> Work task: Answer with nothing but the number of lines in the listing below that contain "length".
** Given entries follows **
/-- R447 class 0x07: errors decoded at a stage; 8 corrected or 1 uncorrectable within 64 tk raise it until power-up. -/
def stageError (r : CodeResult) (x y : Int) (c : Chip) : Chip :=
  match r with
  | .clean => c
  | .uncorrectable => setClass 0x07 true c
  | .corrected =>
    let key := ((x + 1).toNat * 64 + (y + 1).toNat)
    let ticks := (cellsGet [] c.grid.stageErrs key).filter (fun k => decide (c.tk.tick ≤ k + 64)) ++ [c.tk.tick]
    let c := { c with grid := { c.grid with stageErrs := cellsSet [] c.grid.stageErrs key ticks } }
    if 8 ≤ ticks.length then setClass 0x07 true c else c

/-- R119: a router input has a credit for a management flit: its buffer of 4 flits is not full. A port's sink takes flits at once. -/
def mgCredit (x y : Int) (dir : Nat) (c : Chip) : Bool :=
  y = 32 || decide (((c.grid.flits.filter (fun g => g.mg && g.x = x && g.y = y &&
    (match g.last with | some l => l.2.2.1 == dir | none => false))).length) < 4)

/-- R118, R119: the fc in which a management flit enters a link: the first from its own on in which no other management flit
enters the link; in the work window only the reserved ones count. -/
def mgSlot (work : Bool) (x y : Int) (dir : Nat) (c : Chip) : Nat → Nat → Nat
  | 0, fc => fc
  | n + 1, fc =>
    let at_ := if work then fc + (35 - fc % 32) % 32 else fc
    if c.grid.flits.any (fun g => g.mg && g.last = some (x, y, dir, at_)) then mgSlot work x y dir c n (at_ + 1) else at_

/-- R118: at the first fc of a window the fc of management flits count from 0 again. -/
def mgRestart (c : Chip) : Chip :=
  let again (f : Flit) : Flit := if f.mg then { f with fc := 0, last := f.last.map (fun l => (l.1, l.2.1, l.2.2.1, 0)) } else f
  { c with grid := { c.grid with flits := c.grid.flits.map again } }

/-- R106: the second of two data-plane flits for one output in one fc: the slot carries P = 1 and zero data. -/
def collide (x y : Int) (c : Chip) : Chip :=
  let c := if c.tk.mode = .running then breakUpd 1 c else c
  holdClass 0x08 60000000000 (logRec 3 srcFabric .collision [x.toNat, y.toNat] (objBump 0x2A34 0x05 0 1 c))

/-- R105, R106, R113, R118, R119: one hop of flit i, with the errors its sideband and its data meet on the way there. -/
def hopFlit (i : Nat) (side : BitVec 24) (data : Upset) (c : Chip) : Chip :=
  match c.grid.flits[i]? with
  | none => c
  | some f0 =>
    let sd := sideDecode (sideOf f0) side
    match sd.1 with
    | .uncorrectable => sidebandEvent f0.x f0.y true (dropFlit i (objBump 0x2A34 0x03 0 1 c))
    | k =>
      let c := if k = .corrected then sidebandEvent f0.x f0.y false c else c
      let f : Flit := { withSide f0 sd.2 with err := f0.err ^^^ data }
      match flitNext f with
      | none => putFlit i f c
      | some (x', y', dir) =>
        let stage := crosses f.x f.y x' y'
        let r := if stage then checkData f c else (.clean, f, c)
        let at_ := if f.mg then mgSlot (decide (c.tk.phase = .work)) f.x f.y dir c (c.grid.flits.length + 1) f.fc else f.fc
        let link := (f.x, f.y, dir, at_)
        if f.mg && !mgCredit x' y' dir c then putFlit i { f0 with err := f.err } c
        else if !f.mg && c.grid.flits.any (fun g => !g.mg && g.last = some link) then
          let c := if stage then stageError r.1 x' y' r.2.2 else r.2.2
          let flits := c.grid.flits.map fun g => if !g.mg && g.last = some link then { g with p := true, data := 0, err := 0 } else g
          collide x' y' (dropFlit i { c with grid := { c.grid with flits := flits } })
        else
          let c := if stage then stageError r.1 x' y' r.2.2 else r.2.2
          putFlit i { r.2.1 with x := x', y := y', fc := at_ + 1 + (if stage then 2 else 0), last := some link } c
** End of Given entries **
> Answer space: 3